Le Cambodge et le Laos avant Pavie

Le Cambodge

L'Etat khmer qui connaît un long déclin depuis le XVe siècle est l'objet de convoitises de la part de ses deux voisins le Siam et le Vietnam depuis le XVIIe siècle. Entre 1834 et 1841, la cour de Hué à laquelle le Cambodge a déjà cédé ses provinces du delta du Mékong renforce sa politique d'annexion, ce qui provoque un soulèvement populaire en 1845 et une nouvelle guerre contre le Siam, qui se solde par un traité plaçant le Cambodge sous condominium vietnamo-siamois. Pour prévenir la division de son royaume, le souverain khmer fait alors appel aux Français.
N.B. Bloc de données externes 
-- ==== Sys2Proof/Machine/Dispatch.lean ====
section
/-! DEFINITION. One arm for each command: one direct call of its meaning. -/

namespace Sys2Proof.Machine
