-- ==== Sys2Proof/Machine/Core.lean ====
section
/-! DEFINITION. The machine as the host runs it. -/

def Sys2Proof.core : Host.Core := { State := Sys2Proof.Machine.State, Fault := Sys2Proof.Machine.Fault, Refusal := Sys2Proof.Machine.Refusal, step := Sys2Proof.Machine.step, reset := Sys2Proof.Machine.State.reset }
end

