-- ==== Sys2Proof/Certificates/Slice0/Obligations.lean ====
section
/-! DEFINITION. The statements for the provers. -/

open Sys2Proof Sys2Proof.Machine

/-- For every command and state, a step of the state with that command at the front of its queue is exec of the command on
the state with the rest of the queue. -/
def Obligations.StepRunsFront : Prop :=
  ∀ (c : Instr) (rest : List Instr) (s : State),
    step { s with pending := c :: rest } = exec c { s with pending := rest }

/-- A write of ICU_PEND_SETw completes: the bits of the target's view are set in the bank of word w and every other pending
word and every mask word stay. A write of ICU_PEND_CLRw completes: the bits are cleared there, and nothing outside the
interrupt controller and the pin HOST_IRQ_N changes.
The model's own choices in it: log entries 37, 38. -/
def Obligations.IcuPendingWrites : Prop :=
  ∀ (t : Fin 4) (w : Fin 8) (x : BitVec 32) (s : State),
    Completes (.icuPendSet t w x) s (fun u =>
      (∀ k, u.icuPend k = if k = bankOf t w then s.icuPend k ||| s.viewBits t w x else s.icuPend k)
        ∧ ∀ k, u.icuMask k = s.icuMask k)
    ∧ Completes (.icuPendClr t w x) s (fun u =>
      (∀ k, u.icuPend k = if k = bankOf t w then s.icuPend k &&& ~~~s.viewBits t w x else s.icuPend k)
        ∧ (∀ k, u.icuMask k = s.icuMask k) ∧ u.pins = { s.pins with hostIrqN := u.pins.hostIrqN } ∧ Only [.icu, .pins] s u)

/-- A write of ICU_MASK_SETw completes and masks the bits of the target's view in the bank of word w; a write of
ICU_MASK_CLRw completes and enables them. No pending word changes and nothing outside the interrupt controller does.
The model's own choices in it: log entries 37, 38. -/
def Obligations.IcuMaskWrites : Prop :=
  ∀ (t : Fin 4) (w : Fin 8) (x : BitVec 32) (s : State),
    Completes (.icuMaskSet t w x) s (fun u =>
      (∀ k, u.icuMask k = if k = bankOf t w then s.icuMask k ||| s.viewBits t w x else s.icuMask k)
        ∧ (∀ k, u.icuPend k = s.icuPend k) ∧ Only [.icu] s u)
    ∧ Completes (.icuMaskClr t w x) s (fun u =>
      (∀ k, u.icuMask k = if k = bankOf t w then s.icuMask k &&& ~~~s.viewBits t w x else s.icuMask k)
        ∧ (∀ k, u.icuPend k = s.icuPend k) ∧ Only [.icu] s u)

/-- An edge of ECC_CE of an internal core, or outside Dusk of its TIMER, completes and sets its bit in that core's bank alone. An
edge of a listed shared source, outside Dusk or of a source that rises in Dusk, completes and sets its bit in its word alone. No
mask bit changes. SWI0-SWI7 have no signal and TIMER does not rise in Dusk: an edge named for one of them completes with nothing
changed.
The model's own choices in it: log entries 5, 37. -/
def Obligations.IcuSourceEdges : Prop :=
  ∀ (t : Fin 4) (n : Fin 256) (s : State),
    ((n : Nat) = 9 ∨ ((n : Nat) = 8 ∧ s.inDusk = false) → t ≠ 3 → Completes (.icuSourceEdge t n) s (fun u =>
      (∀ k, u.icuPend k = if k = (t : Nat) then s.icuPend k ||| BitVec.ofNat 32 (2 ^ (n : Nat)) else s.icuPend k)
        ∧ (∀ k, u.icuMask k = s.icuMask k) ∧ Only [.icu] s u))
    ∧ ((n : Nat) < 8 ∨ ((n : Nat) = 8 ∧ s.inDusk = true) → Completes (.icuSourceEdge t n) s (fun u => u = s))
    ∧ (32 ≤ (n : Nat) → sourceListed n = true → (s.inDusk = false ∨ risesInDusk n = true) →
      Completes (.icuSourceEdge t n) s (fun u =>
        (∀ k, u.icuPend k = if k = 3 + (n : Nat) / 32 then s.icuPend k ||| BitVec.ofNat 32 (2 ^ ((n : Nat) % 32)) else s.icuPend k)
          ∧ ∀ k, u.icuMask k = s.icuMask k))
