-- ==== Sys2Proof/Laws/State.lean ====
section
/-! SUPPORT. One lemma for each field of the state under each update, and the register laws. -/

-- Proofs elaborated beside each other need more threads than the package's memory limit allows.
set_option Elab.async false

namespace Sys2Proof.Machine

namespace State

variable (s : State)

-- Fields under updates

@[simp] theorem wr_pending (a v : Nat) : (s.wr a v).pending = s.pending := (rfl)
@[simp] theorem wr_free (a v : Nat) : (s.wr a v).free = s.free := (rfl)
@[simp] theorem wr_grid (a v : Nat) : (s.wr a v).grid = s.grid := (rfl)
@[simp] theorem wr_time (a v : Nat) : (s.wr a v).time = s.time := (rfl)
@[simp] theorem wr_pins (a v : Nat) : (s.wr a v).pins = s.pins := (rfl)
@[simp] theorem wr_icu (a v : Nat) : (s.wr a v).icu = s.icu := (rfl)
@[simp] theorem wr_evt (a v : Nat) : (s.wr a v).evt = s.evt := (rfl)
@[simp] theorem wr_nw (a v : Nat) : (s.wr a v).nw = s.nw := (rfl)
@[simp] theorem wr_mem (a v : Nat) : (s.wr a v).mem = s.mem := (rfl)
@[simp] theorem wr_cap (a v : Nat) : (s.wr a v).cap = s.cap := (rfl)
@[simp] theorem wr_life (a v : Nat) : (s.wr a v).life = s.life := (rfl)
@[simp] theorem wr_pwr (a v : Nat) : (s.wr a v).pwr = s.pwr := (rfl)
@[simp] theorem wr_obs (a v : Nat) : (s.wr a v).obs = s.obs := (rfl)
@[simp] theorem wr_rule (a v : Nat) : (s.wr a v).rule = s.rule := (rfl)
@[simp] theorem wr_cfg (a v : Nat) : (s.wr a v).cfg = s.cfg := (rfl)
@[simp] theorem wr_ctx (a v : Nat) : (s.wr a v).ctx = s.ctx := (rfl)
@[simp] theorem wr_chans (a v : Nat) : (s.wr a v).chans = s.chans := (rfl)
@[simp] theorem wr_banks (a v : Nat) : (s.wr a v).banks = s.banks := (rfl)
@[simp] theorem wr_boost (a v : Nat) : (s.wr a v).boost = s.boost := (rfl)
@[simp] theorem wr_res (a v : Nat) : (s.wr a v).res = s.res := (rfl)
@[simp] theorem wr_dim (a v : Nat) : (s.wr a v).dim = s.dim := (rfl)
@[simp] theorem wr_mtx (a v : Nat) : (s.wr a v).mtx = s.mtx := (rfl)
@[simp] theorem wr_spi (a v : Nat) : (s.wr a v).spi = s.spi := (rfl)
@[simp] theorem wr_loops (a v : Nat) : (s.wr a v).loops = s.loops := (rfl)
@[simp] theorem wr_adc (a v : Nat) : (s.wr a v).adc = s.adc := (rfl)
@[simp] theorem wr_sto (a v : Nat) : (s.wr a v).sto = s.sto := (rfl)
@[simp] theorem wr_link (a v : Nat) : (s.wr a v).link = s.link := (rfl)
@[simp] theorem wr_ring (a v : Nat) : (s.wr a v).ring = s.ring := (rfl)
@[simp] theorem wr_ptp (a v : Nat) : (s.wr a v).ptp = s.ptp := (rfl)
@[simp] theorem wr_mbx (a v : Nat) : (s.wr a v).mbx = s.mbx := (rfl)
@[simp] theorem wr_sec (a v : Nat) : (s.wr a v).sec = s.sec := (rfl)
@[simp] theorem wr_bist (a v : Nat) : (s.wr a v).bist = s.bist := (rfl)
@[simp] theorem wr_bus (a v : Nat) : (s.wr a v).bus = s.bus := (rfl)
@[simp] theorem wr_fspi (a v : Nat) : (s.wr a v).fspi = s.fspi := (rfl)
Après l'échec d'une première négociation en 1853, la France qui s'intéresse au Cambodge pour sécuriser sa position en Cochinchine et pour s'assurer la possession de la basse vallée du Mékong signe le 11 août 1863 un traité de protectorat. Le roi Norodom 1er conserve une relative autonomie jusqu'en 1884, date à laquelle est signé un traité qui permet désormais à l'administration française de contrôler le Cambodge et d'entreprendre des réformes radicales censées ouvrir le commerce à l'Occident.

Le Laos

Depuis la fin du XVIIe siècle et à la suite de querelles dynastiques, le royaume du Lan Xang (« pays du million d'éléphants ») est divisé en plusieurs principautés qui tombent rapidement sous influence siamoise : Vientiane au centre et Champassak au sud dès 1768, Luang Prabang au nord à partir de 1795. Au XIXe siècle le Laos, déjà terrain d'une lutte d'influence entre le Vietnam et le royaume siamois, devient à partir des années 1890 un enjeu pour les puissances européennes dans leur course à la maîtrise des routes commerciales vers la Chine méridionale. Les Anglais installés en Birmanie depuis les années 1820 souhaitent barrer la route du haut Mékong aux Français. La France veut quant à elle protéger les frontières occidentales de ses possessions indochinoises. Les années 1893-1907 sont marquées par une série de traités franco-anglais destinés à préciser les zones d'influences de chacun des partis.